When \(c_{t+1}^{1}=0\), it is not possible to assign to agent \(t+1\) a bundle that satisfies the \(\varepsilon \) equal-split guarantee: the maximum utility when \(c_{t+1}^{2}=d_{t+1}^{1}=d_{t+1}^{2}=1\) and \(c_{t+1}^{1}=0\) is \(U_{t+1}^{\max }=2\gamma +\zeta <\varepsilon \min \left[ \bar{c}^{1},\bar{c}^{2},\bar{d}^{1},\bar{d}^{2}\right] \le \varepsilon \bar{c}^{2}<\varepsilon U_{t+1}^{ES}\). This is represented in the graph by \(U_{t+1}^{\max }\); whereas, the indifference level satisfying the \(\varepsilon \) equal-split guarantee, when consumption when old is maximum (\(d_{t+1}^{1}=d_{t+1}^{2}=1\)), is \(\bar{U}_{t+1}^{c}\); since this is higher than the \(U_{t+1}^{\max }\), the efficient allocations that guarantee to agent \(t+1\) the equity constraint lie on the segment \(\overline{0_{t}^{d}G}\): where \(c_{t+1}^{1}>0\) and \(c_{t+1}^{2}=1\).

Summing up, the lifetime consumption of agent \(t\), \(a\left( t\right) \), satisfies \(c_{t}^{1}=0, c_{t}^{2}<1\), \(d_{t}^{1}<1\), and \(d_{t}^{2}=0\).

Step 2. Let the preferences of agents \(\tau -1,\tau ,\tau +1,\tau +2\in \mathbb {N}_{>0}\) with \(\tau =t+4\) be represented by the following utilities:

$$\begin{aligned} U_{\tau -1}\left( c_{\tau -1}^{1},c_{\tau -1}^{2},d_{\tau -1}^{1},d_{\tau -1}^{2}\right)&= c_{\tau -1}^{1}+c_{\tau -1}^{2}+d_{\tau -1}^{1}+\delta d_{\tau -1}^{2}\\ U_{\tau }\left( c_{\tau }^{1},c_{\tau }^{2},d_{\tau }^{1},d_{\tau }^{2}\right)&= c_{\tau }^{1}+\zeta c_{\tau }^{2}+\gamma \left( d_{\tau }^{1}+\delta d_{\tau }^{2}\right) \\ U_{\tau +1}\left( c_{\tau +1}^{1},c_{\tau +1}^{2},d_{\tau +1}^{1},d_{\tau +1}^{2}\right)&= \gamma \left( c_{\tau +1}^{1}+\zeta c_{\tau +1}^{2}\right) +\zeta d_{\tau +1}^{1}+d_{\tau +1}^{2}\\ U_{\tau +2}\left( c_{\tau +2}^{1},c_{\tau +2}^{2},d_{\tau +2}^{1},d_{\tau +2}^{2}\right)&= \delta c_{\tau +2}^{1}+c_{\tau +2}^{2}+d_{\tau +2}^{1}+d_{\tau +2}^{2} \end{aligned}$$

where \(0<\gamma <\delta <\zeta <\frac{\varepsilon }{3}\min \left[ \bar{c}^{1},\bar{c}^{2},\bar{d}^{1},\bar{d}^{2}\right] <1\).

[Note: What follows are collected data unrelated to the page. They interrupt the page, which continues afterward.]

-- ==== Sys2Proof/Tests/Slice0.lean ====
section
/-! SUPPORT. Tests: the well-formedness checks, words written out from the spec's encodings, one step of each
instruction, and a witness for the hypotheses of every statement. Expected values come from the encodings of
30_encoding.md and the vectors of 95_test_vectors.md. -/

namespace Sys2Proof.Tests

open Sys2Proof.Machine

/-! ### Small states -/

/-- An outside that grants everything, with SDO at 0 for sixteen samples. -/
def granting : Env := ⟨List.replicate 400 true, 0, List.replicate 16 false, 0⟩

/-- The block after ATTACH with `NRAILS` = 1. -/
def attached : State :=
  { State.reset with
    status := ⟨.attached, .unpowered, false, .ok, false, false⟩
    own := handlesOf 1
    lvl := ⟨.one, .one, .zero, .unknown, .unknown⟩
    env := granting }

/-- A command in progress between transfers, with the statements left. -/
def running (cmd : Command) (ops : List Op) : State :=
  { attached with cont := some ⟨cmd, none, ops, none, .ok⟩ }

/-- POWER_ON in a phase, about to fetch at `pc`. -/
def inPhase (ph : Phase) : State :=
  { attached with cont := some ⟨.powerOn, some ph, [.script], none, .ok⟩ }

/-- The script bytes stand from script offset 0 on. -/
def withScript (s : State) (bytes : List Byte) : State := { s with mem := Mem.writeScript s.mem 0 bytes }

/-- The host has one action, due now. -/
def hostDoes (s : State) (act : HostAct) : State := { s with host := [⟨0, act⟩] }

/-- Something of the next state, if there is one. -/
def after {α : Type} (o : Host.Outcome State Fault Refusal) (f : State → α) : Option α :=
  match o with
  | .next s => some (f s)
  | .fault _ => none
  | .refused _ => none

/-- The statements left. -/
def opsOf (s : State) : List Op :=
  match s.cont with
  | some c => c.ops
  | none => []

/-- The transfer in progress. -/
def xferOf (s : State) : Option Xfer :=
  match s.cont with
  | some c => c.xfer
  | none => none

/-! ### Well-formedness -/

theorem test_wf_refuses_empty_packet : Instr.wf (.pkt []) = false := by decide

theorem test_wf_refuses_long_packet : Instr.wf (.pkt (List.replicate 256 0)) = false := by decide +kernel

theorem test_wf_refuses_listed_opcode_as_reserved :
    Instr.wf (.reservedScript 0x04) = false ∧ Instr.wf (.reservedScript 0x05) = true := by decide

theorem test_wf_refuses_listed_code_as_reserved :
    Instr.wf (.reservedHost 0x30) = false ∧ Instr.wf (.reservedHost 0x31) = true := by decide

/-! ### Words written out from the spec's encodings -/

/-- R110: OPC in bits 7:0; the bits above are ignored. -/
theorem test_decode_host_words :
    decodeHost 0b00000000000000000000000000000001 = .attach ∧
    decodeHost 0b00000000000000000000000000000010 = .detach ∧
    decodeHost 0b00000000000000000000000000010000 = .xferW9 ∧
    decodeHost 0b00000000000000000000000000010001 = .xferR16 ∧
    decodeHost 0b00000000000000000000000000100000 = .regWrite ∧
    decodeHost 0b00000000000000000000000000100001 = .regRead ∧
    decodeHost 0b00000000000000000000000000100010 = .pktSend ∧
    decodeHost 0b11111111111111111111111100110000 = .powerOn ∧
    decodeHost 0b00000000000000000000000000110001 = .reservedHost 0x31 := by decide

For each agent \(i=\tau -1,\tau ,\tau +1,\tau +2\), \(U_{i}^{ES}\) denotes the utility level at the equal-split bundle; then, the \(\varepsilon \) equal-split condition requires that \(U_{i}\left( a_{i}\right) \ge \varepsilon U_{i}^{ES}\).

Part a) The distribution of goods available at time \(\tau \) is represented in the Edgeworth box of Fig. 2a, where agent \(\tau -1\)’s \(\tau -1\)’s origin is the bottom-left corner and agent \(\tau \)’s top-right corner. The equal-split bundle is denoted \(ES\); its \(\varepsilon \) component is \(\varepsilon ES^{d}\) for consumption when old and \(\varepsilon ES^{c}\) for consumption when young. By efficiency, the contract curve for the goods to distribute at period \(\tau \) (among consumption when young of \(\tau \) and consumption when old of \(\tau -1\)) is such that either \(c_{\tau }^{1}=0\) or \(c_{\tau }^{2}=1\) (this corner solution follows from the linearity of preferences with \(\delta <\zeta \)).

Fig. 2

Determining the allocations of agents \(\tau \) and \(\tau +1\)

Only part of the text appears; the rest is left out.